- Motto: Virtute et constantia (Latin) "Strength and persistence"
- Anthem: L-Innu Malti (Maltese) "The Maltese Hymn"
- Location of Malta in dark green
- Capital: Valletta
- Demonym: Maltese
- Government: Unitary parliamentary constitutional monarchy
- • 1964–1974: Elizabeth II
- • 1964–1971: Maurice Henry Dorman
- • 1971–1974: Anthony Mamo
- • 1964–1971: George Borg Olivier
- • 1971–1974: Dominic Mintoff
- Legislature: Parliament
- Historical era: Cold War
- • Independence: 21 September 1964
- • Republic: 13 December 1974
- Currency: Sterling (1964–1972) Maltese pound (1972–1974)
| Preceded by | Succeeded by |
| / Crown Colony of Malta | Malta / |

= State of Malta =

European country from 1964 to 1974

The State of Malta (Stat ta’ Malta), commonly known as Malta, existed between 21 September 1964 and 13 December 1974. It is the predecessor to the modern-day Republic of Malta.

The Crown Colony of Malta became independent under the Malta Independence Act 1964 (c. 86) passed by the British Parliament. Under the new Constitution of Malta, approved in a referendum held in May of that year, Queen Elizabeth II became the Queen of Malta. Her constitutional roles were delegated to the governor-general of Malta. Between 1964 and 1974, Elizabeth II visited Malta once, in November 1967.

==Governors-general==
The following governors-general held office in Malta between 1964 and 1974:

1. Sir Maurice Henry Dorman (21 September 1964 – 4 July 1971)
2. Sir Anthony Mamo (4 July 1971 – 13 December 1974)

==Prime ministers==
The following held office as prime minister (and head of government) of the State of Malta during this period:

1. Giorgio Borġ Olivier (21 September 1964 – 21 June 1971)
2. Dom Mintoff (21 June 1971 – 22 December 1984)

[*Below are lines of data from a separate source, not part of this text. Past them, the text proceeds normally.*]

-- ==== Sys2Proof/Tests/Slice0.lean ====
section
/-!
SUPPORT. Sys2Proof/Tests/Slice0.lean: the model's own tests and, for every statement with hypotheses, states and
operands that meet them. Each expected result stands in the rule its comment cites.
-/
namespace Sys2Proof.Tests
open Sys2Proof Sys2Proof.Machine Sys2Proof.Safety

/-! ### Helpers -/

/-- The machine after reset, its core in focus (core 0 of die 0) given an identity mapping and changed. -/
def poke (f : Core → Core) : State :=
  State.reset.updMe fun x => f { x with xl := { x.xl with rt1 := [.entry 0 0x00FFFFFFFFFFF000 0 0x2F] } }
/-- Register r of the core in focus set. -/
def withReg (r : Nat) (v : W64) (p : Bool) : State := poke fun x => x.updReg r fun _ => ⟨v, false, p⟩
/-- The machine after reset, its die 0 changed. -/
def pokeDie (f : Die → Die) : State := State.reset.updDie 0 f
/-- Register r of the core in focus pending. -/
def pendingReg (r : Nat) : State := poke fun x => x.updReg r fun _ => ⟨0, true, false⟩

/-- A stack that holds, from its low end: a range table of one entry (all addresses, R W X APP) at 0x1000, a template that
names it at 0x4000, a valid descriptor that spreads to one core at 0x6000, and a packet that names the descriptor at
0x8000. -/
def launchStack : Store :=
  ⟨⟨[(0x1009, 0xF0), (0x100A, 0xFF), (0x100B, 0xFF), (0x100C, 0xFF), (0x100D, 0xFF), (0x100E, 0xFF), (0x1018, 0x2F), (0x4200, 1), (0x4201, 0x10),
    (0x6010, 1), (0x6011, 1), (0x6012, 1), (0x6014, 1), (0x6070, 1), (0x8001, 0x60), (0x8008, 1), (0x8009, 1), (0x800A, 1), (0x800C, 1)]⟩, [], [], []⟩
/-- A window whose queue 0 names that template. -/
def launchBasin : Store := ⟨⟨[(41, 0x40)]⟩, [], [], []⟩

/-- Reset with every tile of a tag. -/
def tiled (tag : Nat) : State := poke fun x => { x with tiles := List.replicate 64 (Tile.zero tag) }
/-- A pattern of one tile of a tag over address 0. -/
def onePat (tag : Nat) : Pattern := ⟨1024, 1, 1, 1, 0, 0, 0, tag, 0, 0, false⟩
/-- Reset, its tiles of tag fp32, with stream tile 48 bound to one tile, its ring and the place it stands at as given, the
group in focus delivered after the binding. -/
def streaming (kind : StreamKind) (ring : List RingTile) (base : Nat) : State :=
  let s := (tiled 1).updMe fun x =>
    { x with strm := [some ⟨kind, .plain, onePat 1, 1, 0, base, [], 0, [], 0, ring, none, none, []⟩] ++ List.replicate 15 none }
  { s with cur := { s.cur with rank := 100 } }

/-- An earlier `mmar` that writes tile 8. -/
def aheadOf : State :=
  let s := (tiled 1).updMe fun x => { x with q := { x.q with m := [⟨0, 0, ⟨0, .m, 0x0640A2A9, [], []⟩, none, 0, none, 0, []⟩] } }
  { s with cur := { s.cur with rank := 100 } }
/-- Tile v poisoned whole. -/
def poisonTile (s : State) (v : Nat) : State := s.updMe fun x => { x with tiles := x.tiles.modify v fun t => { t with poison := List.replicate 1024 true } }
/-- Tiles of tag 0x08, but tile 1 of bits; the side store of tile 7 as given. -/
def blockTiles (side : Byte) : State :=
  (tiled 0x08).updMe fun x => { x with tiles := (x.tiles.set 1 (Tile.zero 0x30)).set 7 { Tile.zero 0x08 with side := List.replicate 128 side } }

/-- A record of a tag over its extents, its first strides 0, its third st3. -/
def shape (e0 e1 e2 e3 st1 st3 tag : Nat) : Shape4 := ⟨e0 + e1 * 2 ^ 16, e2 + e3 * 2 ^ 16, st1, st3 + tag * 2 ^ 16⟩
/-- A stack with a peer table at 0 (virtual peer 0 is peer 0) and pattern slots 1 (1024 elements of fp32), 2 (32 of n8) and 3
(32 of fp32), each over address 0. -/
def slotStack : Store :=
  ⟨⟨[(1, 0x80), (65, 4), (68, 1), (72, 1), (76, 1), (92, 1), (95, 0x80), (128, 32), (132, 1), (136, 1), (140, 1), (156, 0x28), (159, 0x80),
    (192, 32), (196, 1), (200, 1), (204, 1), (220, 1), (223, 0x80)]⟩, [], [], []⟩
/-- Tiles of a tag over that stack, the last repetition of a group in focus, records inline or not; s10 names slot 1, s20 slot 3, s21
slot 2; s5 as given. -/
def issuing (inl : Bool) (tag : Nat) (v : W64) : State :=
  let s := ((tiled tag).updMe fun x => { ((((x.updReg 10 fun _ => ⟨0x1000, false, false⟩).updReg 20 fun _ => ⟨0x3000, false, false⟩).updReg 21
      fun _ => ⟨0x2000, false, false⟩).updReg 5 fun _ => ⟨v, false, false⟩) with
    ctx := { x.ctx with inline := inl }, k := { x.k with kdtab := BitVec.ofNat 64 (2 ^ 60) } }).updDie 0 fun y => { y with stack := slotStack }
  { s with cur := { s.cur with reps := 1, rank := 100 } }
/-- A command of core 0: its number, its timeline, its state, over one repetition. -/
def cmdOf (tl : TimelineId) (num : Nat) (i : Instr) (st : CmdSt) : Cmd :=
  ⟨.m, tl, num, 9, 0, 1, 0, 0, 0, [⟨i, [], [], none, none, [], []⟩], 0, 0, st, 0, 0, 0, [], [], [], none, 0, [], 0⟩
/-- Reset with a command of the core in focus. -/
def commanded (k : Cmd) : State := poke fun x => { x with fl := { x.fl with cmds := [k] } }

==Transition to republic==
On 13 December 1974, following amendments to the Constitution by the Labour government of Dom Mintoff, the monarchy was abolished and Malta became a republic within the Commonwealth with the function of head of state vested in a president appointed by Parliament. The last governor-general, Sir Anthony Mamo, was appointed the first president of Malta.